The Associated Press reports that new communities being developed around the Reserve could bring 150,000 new families into the area. This will require groundwater projects that could, according to the CBD’s lawsuit, threaten the moapa dace. Mrowka points out that "the dace has a very narrow habitat range, in terms of water temperature, chemistry and flow," making it very vulnerable to changes in its environment. Moapa dace require waters that range in temp from 87 to 93 degrees Fahrenheit (30 to 32 degrees Celsius). "Groundwater withdrawals will affect water levels, temperature and chemistry," Mrowka says. The CBD fears that these changes could prove fatal to the fish.
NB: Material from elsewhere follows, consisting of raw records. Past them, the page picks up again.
/-- SAFE sets the latch with its cause, and event 11 is raised (R322). -/
theorem State.reacts_setsSafe {s : State} {c : Class} (clear : s.lat.safe = false) (react : bit c.react 9 = true) :
    (s.reacts c).lat = { s.lat with safe := true, safeCause := BitVec.ofNat 3 c.cause } ∧
      (s.reacts c).dev.evt.pend.getLsbD 11 = true := by
  rw [State.reacts_settles clear, State.settles_safe (s := s.onDev (fun d => d.react c)) react clear]
  exact ⟨rfl, Dev.enterSafe_raises (s.dev.react c)⟩

theorem State.handle_quiet {s : State} {c : Class} (windows : List Window) (quiet : s.lat.safe = true ∨ bit c.react 9 = false) :
    (s.handle windows c).lat = s.lat ∧ QuietEvents s.dev.evt (s.handle windows c).dev.evt := by
  rw [State.handle_eq]
  split
  · exact ⟨rfl, (Noted.logged s.dev c true).quiet⟩
  · obtain ⟨lat, events⟩ := State.reacts_quiet (s := s.onDev (fun d => d.noteOwn c)) quiet
    exact ⟨lat, (Noted.noteOwn s.dev c).quiet.trans events⟩

/-! ### A take of one message (R300, R302) -/

/-- The blocks once every message has been taken. -/
def Dev.emptied (d : Dev) : Dev := d.onKeep (fun k => { k with fifos := [], direct := [] })

/-- The next draw of the KEEP clock's count. -/
def Dev.drawn (d : Dev) : Dev := d.onKeep (fun k => { k with draws := k.draws + 1 })

/-- `m` is the only message that waits, in a FIFO or on the direct path. -/
def Keep.holdsOnly (k : Keep) (m : Msg) : Prop := k.fifos = [m] ∧ k.direct = [] ∨ k.fifos = [] ∧ k.direct = [m]

theorem takeDirect_one (m : Msg) : takeDirect [m] = ([m], []) := by
  have alone : (m.kind == 0x11 && [m].any (fun g => g.kind == 0x10 && g.source == m.source)) = false := by
    by_cases kind : m.kind = 0x11
    · have notGiveUp : (m.kind == 0x10) = false := by
        rw [kind]
        rfl
      simp only [List.any_cons, List.any_nil, notGiveUp, Bool.false_and, Bool.or_false, Bool.and_false]
    · rw [beq_false_of_ne kind, Bool.false_and]
  simp only [takeDirect, List.partition, List.partition.loop, alone]
  rfl

theorem State.keeperTake_one {s : State} {m : Msg} (only : s.dev.keep.holdsOnly m) :
    s.keeperTake = ((s.onDev Dev.emptied).handle s.dev.keep.windows (s.dev.classify m)).onDev Dev.drawn := by
  unfold State.keeperTake
  rcases only with ⟨fifos, direct⟩ | ⟨fifos, direct⟩
  · rw [fifos, direct]
    rfl
  · rw [fifos, direct, takeDirect_one]
    rfl

end Sys2Proof.Machine


namespace Sys2Proof.Machine

theorem Dev.classify_msg (d : Dev) (m : Msg) : (d.classify m).msg = m := by
  unfold Dev.classify
  dsimp only
  repeat' split
  all_goals rfl

theorem Class.isConsequence_nil (c : Class) : c.isConsequence [] = false := Bool.and_false _

/-- A message that is no consequence, taken alone: noted, then its reactions. -/
theorem State.keeperTake_reacts {s : State} {m : Msg} (only : s.dev.keep.holdsOnly m)
    (own : (s.dev.classify m).isConsequence s.dev.keep.windows = false) :
    s.keeperTake = ((s.onDev (fun d => d.emptied.noteOwn (s.dev.classify m))).reacts (s.dev.classify m)).onDev Dev.drawn := by
  rw [State.keeperTake_one only, State.handle_eq, own]
  rfl

/-- The message taken is the newest entry of the history, with the next sequence number (R310, R311). -/
theorem State.keeperTake_logs {s : State} {m : Msg} (only : s.dev.keep.holdsOnly m) : s.keeperTake.dev.keep.fifos = [] ∧
    (∃ h rest, s.keeperTake.dev.keep.hist = h :: rest ∧ h.msg = m ∧ h.sev = BitVec.ofNat 2 (s.dev.classify m).sev ∧
      h.seq = BitVec.ofNat 16 (s.dev.keep.received + 1)) ∧
    s.keeperTake.dev.keep.received = (s.dev.keep.received + 1) % 2 ^ 32 := by
  have books := State.handle_books (s.onDev Dev.emptied) s.dev.keep.windows (s.dev.classify m)
  have logs := Dev.logged_logs (s.onDev Dev.emptied).dev (s.dev.classify m)
    ((s.dev.classify m).isConsequence s.dev.keep.windows)
  rw [State.keeperTake_one only]
  refine ⟨books.fifos.trans logs.fifos, ⟨_, _, books.hist.trans logs.hist, s.dev.classify_msg m, rfl, rfl⟩,
    books.received.trans logs.received⟩

/-- ATTN raises the event of the message's severity (R306, R325). -/
theorem State.keeperTake_attn {s : State} {m : Msg} (only : s.dev.keep.holdsOnly m)
    (own : (s.dev.classify m).isConsequence s.dev.keep.windows = false) (attn : bit (s.dev.classify m).react 1 = true)
    (low : (s.dev.classify m).sev < 3) : s.keeperTake.dev.evt.pend.getLsbD (8 + (s.dev.classify m).sev) = true := by
  rw [State.keeperTake_reacts only own]
  exact State.reacts_keeps (s.onDev (fun d => d.emptied.noteOwn (s.dev.classify m))) _ _ (Dev.noteOwn_attn attn low)

/-- SAFE sets the latch with the cause of the message, and event 11 is raised (R322). -/
theorem State.keeperTake_setsSafe {s : State} {m : Msg} (only : s.dev.keep.holdsOnly m)
    (own : (s.dev.classify m).isConsequence s.dev.keep.windows = false) (react : bit (s.dev.classify m).react 9 = true)
    (clear : s.lat.safe = false) :
    s.keeperTake.lat = { s.lat with safe := true, safeCause := BitVec.ofNat 3 (s.dev.classify m).cause } ∧
      s.keeperTake.dev.evt.pend.getLsbD 11 = true := by
  rw [State.keeperTake_reacts only own]
  exact State.reacts_setsSafe (s := s.onDev (fun d => d.emptied.noteOwn (s.dev.classify m))) clear react

theorem State.keeperTake_quiet {s : State} {m : Msg} (only : s.dev.keep.holdsOnly m)
    (quiet : s.lat.safe = true ∨ bit (s.dev.classify m).react 9 = false) :
    s.keeperTake.lat = s.lat ∧ QuietEvents s.dev.evt s.keeperTake.dev.evt := by
  rw [State.keeperTake_one only]
  exact State.handle_quiet (s := s.onDev Dev.emptied) _ quiet

/-- A consequence is logged and counted, and has no reaction (R316). -/
theorem State.keeperTake_consequence {s : State} {m : Msg} (only : s.dev.keep.holdsOnly m)
    (conseq : (s.dev.classify m).isConsequence s.dev.keep.windows = true) :
    s.keeperTake.lat = s.lat ∧ s.keeperTake.dev.tiles = s.dev.tiles ∧ s.keeperTake.dev.chg = s.dev.chg ∧
      s.keeperTake.dev.keep.first = s.dev.keep.first ∧ s.keeperTake.dev.keep.sevCnt = s.dev.keep.sevCnt ∧
      s.keeperTake.dev.keep.conseq = Nat.min 65535 (s.dev.keep.conseq + 1) := by
  have logs := Dev.logged_logs s.dev.emptied (s.dev.classify m) true
  have frame := (Noted.logged s.dev.emptied (s.dev.classify m) true).frame
  have taken : s.keeperTake = s.onDev (fun d => (d.emptied.logged (s.dev.classify m) true).drawn) := by
    rw [State.keeperTake_one only, State.handle_eq, conseq]
    rfl
  rw [taken]
  refine ⟨rfl, (congrArg Dev.tiles frame :), (congrArg Dev.chg frame :), logs.first, logs.sevCnt, ?_⟩
  exact logs.conseq.trans (satInc_eq_min ..)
Federal officials disagree. "There are certainly competing interests," says Cynthia Martinez, manager of the Desert National Wildlife Refuge complex at Moapa Valley National Wildlife Refuge (which is run by the Fish and Wildlife Service). "But that doesn’t mean we can’t work together to find solutions. We’re doing what we can to protect these systems, working with the water authority and state engineer’s office to monitor wells and the stress on the system before they authorize more water rights. As federal agencies, we’re part of the process."

Martinez says a lot of work is ongoing to boost moapa dace habitats and population levels. "We just dug a new channel and diverted some new water to create a new habitat for moapa dace," she says. The Refuge has successfully used fish barriers to remove invasive tilapia, which competed with moapa dace for river vegetation, from two tributaries. The Refuge also recently purchased an additional warm spring area and turned it into a wildlife refuge where public swimming is no longer allowed, therefore extending the habitat for the fish.

Fish and Wildlife Service surveys last month found that the moapa dace population was holding steady at around 460, according to a report in the Las Vegas Review-Journal.